Oke lah itu memang sudah kita lakukan. Tapi, yang saya maksud justru belajar dalam arti yang lebih terstruktur, mendalam, melepaskan dahaga kita akan ilmu. Seperti dulu kita sekolah atau kuliah sampai bertahun-tahun lamanya.
Bedanya, dulu saya kuliah kurang termotivasi. Saya lebih peduli dengan nilai dan target-target prestasi lainnya. Karena itu saya lebih banyak belajar cara SKS aja. Sistem Kebut Semalam. Besok mau ujian, sekarang sampai subuh baru belajar mati-matian.
Akibatnya tak banyak “ilmu” yang saya peroleh, kecuali hanya kulit-kulitnya aja. Tapi saya juga tidak peduli. Bahkan mungkin sebagian besar pelajaran yang saya peroleh dulu waktu sekolah atau kuliah, sekarang sudah hilang semua.
Tetapi akhir-akhir ini, saya sering sekali gelisah.
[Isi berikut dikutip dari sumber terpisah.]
def execMobjNop (func : Func) (cab : CabId) (s : State) : Host.Outcome State Fault Refusal := opNop func cab 0x4C0 rMobjResult s
def execMobjCreate (func : Func) (cab : CabId) (s : State) : Host.Outcome State Fault Refusal :=
  opCommand func cab 0x4C0 (cmdWord 1) rMobjResult mobjCreate s
def execMobjAlias (func : Func) (cab : CabId) (s : State) : Host.Outcome State Fault Refusal :=
  opCommand func cab 0x4C0 (cmdWord 2) rMobjResult mobjAlias s
def execMobjRelease (func : Func) (cab : CabId) (s : State) : Host.Outcome State Fault Refusal :=
  opCommand func cab 0x4C0 (cmdWord 3) rMobjResult mobjRelease s

/-! ### Drawers (R60 to R63) -/

def drwCreate (cab : Nat) (s : State) : Nat × Nat × State :=
  let a := s.reg (rDrwArg cab 2)
  let ctx := fld a 45 32
  let size (v : Nat) := decide (4 ≤ v) && decide (v ≤ 20)
  let ring := s.rfld (rDrwArg cab 0) 56 0
  let cq := s.rfld (rDrwArg cab 1) 56 0
  if quotaDrawers (s.cab cab).conf ≤ s.useDrawers cab then (errQuota, 0, s)
  else if (s.ctx cab ctx).st != .live then (errNoCtx, 0, s)
  else if !(size (fld a 4 0) && size (fld a 12 8)) || fld a 17 16 == 0 || fld a 19 18 == 3 ||
      (fld a 19 18 == 1 && fld a 17 16 == 1) || (fld a 20 20 == 1 && !(s.ctx cab ctx).pasidEn) ||
      ring % 64 != 0 || cq % 64 != 0 then (errArg, 0, s)
  else
    let i := lowestFree (fun i => (s.drawer cab i).st != .free) (s.useDrawers cab)
    (errNone, i, s.setDrawer cab i { st := .live, ringBase := ring, cqBase := cq, cfg := fld a 27 0, ctx := ctx })

def drwStop (cab i : Nat) (s : State) : Nat × Nat × State :=
  match (s.drawer cab i).st with
  | .free => (errStale, 0, s)
  | .live => (errNone, i, (s.setDrawer cab i { s.drawer cab i with st := .stopping }).settleDrawer cab i)
  | _ => (errState, 0, s)

def drwStart (cab i : Nat) (s : State) : Nat × Nat × State :=
  match (s.drawer cab i).st with
  | .free => (errStale, 0, s)
  | .stopped => (errNone, i, s.setDrawer cab i { s.drawer cab i with st := .live })
  | .error => (errNone, i, s.setDrawer cab i { s.drawer cab i with st := .live })
  | _ => (errState, 0, s)

/-- DESTROY ends when the drawer's work has left every engine (R53). -/
def drwDestroy (cab i : Nat) (s : State) : State :=
  match s.accept (rDrwResult cab) with
  | none => s.overrun (rDrwResult cab)
  | some s =>
    let d := s.drawer cab i
    match d.st with
    | .free => s.result (rDrwResult cab) errStale 0
    | .dying => s.result (rDrwResult cab) errState 0
    | _ =>
      let s := ({ s with drw := { s.drw with drwBusy := cab :: s.drw.drwBusy } }).setDrawer cab i { d with st := .dying, byCmd := true }
      (s.cancelFlights (s.drw.flights.filter (fun f => f.cab == cab && f.drawer == i))).settleDrawer cab i

def execDrwNop (func : Func) (cab : CabId) (s : State) : Host.Outcome State Fault Refusal := opNop func cab 0x440 rDrwResult s
def execDrwCreate (func : Func) (cab : CabId) (s : State) : Host.Outcome State Fault Refusal :=
  opCommand func cab 0x440 (cmdWord 1) rDrwResult drwCreate s
def execDrwStop (func : Func) (cab : CabId) (drawer : DrawerId) (s : State) : Host.Outcome State Fault Refusal :=
  opCommand func cab 0x440 (cmdWord 2 drawer.val) rDrwResult (fun n => drwStop n drawer.val) s
def execDrwStart (func : Func) (cab : CabId) (drawer : DrawerId) (s : State) : Host.Outcome State Fault Refusal :=
  opCommand func cab 0x440 (cmdWord 3 drawer.val) rDrwResult (fun n => drwStart n drawer.val) s
def execDrwDestroy (func : Func) (cab : CabId) (drawer : DrawerId) (s : State) : Host.Outcome State Fault Refusal :=
  .next (s.operate func.val cab.val 0x440 (some (cmdWord 4 drawer.val)) fun s => drwDestroy cab.val drawer.val s)

/-! ### Queries (R84 to R86) -/

def sat64 (n : Nat) : Nat := min n (2 ^ 64 - 1)

/-- Busy time of runs not yet ended. -/
def State.busyNow (s : State) (cab : Nat) (ctx : Option Nat) : Nat :=
  (s.ts.tiles.map (fun e => match e.2.cmd with
    | some n => if e.2.cab == some cab && (ctx.isNone || (s.cmd cab n).map (·.ctx) == ctx) then s.mono - e.2.since else 0
    | none => 0)).sum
Ada “jeritan batin” yang senantiasa mengganggu. Ketika mencoba merenungkan kembali makna-makna hidup yang dijalani, rasanya banyak sekali waktu yang terbuang percuma. Setiap hari, kita sibuk terus dengan urusan-urusan sesuap nasi pengisi perut.
Padahal tubuh kita ini ‘kan ada tiga: perut, otak, dan hati. Tiga-tiganya juga perlu “makan”. Makanan perut, oke lah itu sudah kita lakukan setiap hari. Tetapi makanan otak, apa? Makanan hati, apa? Apakah kelaparan dan kehausan otak dan hati kita ini tidak pernah kita “peduli”? Read the rest of this entry »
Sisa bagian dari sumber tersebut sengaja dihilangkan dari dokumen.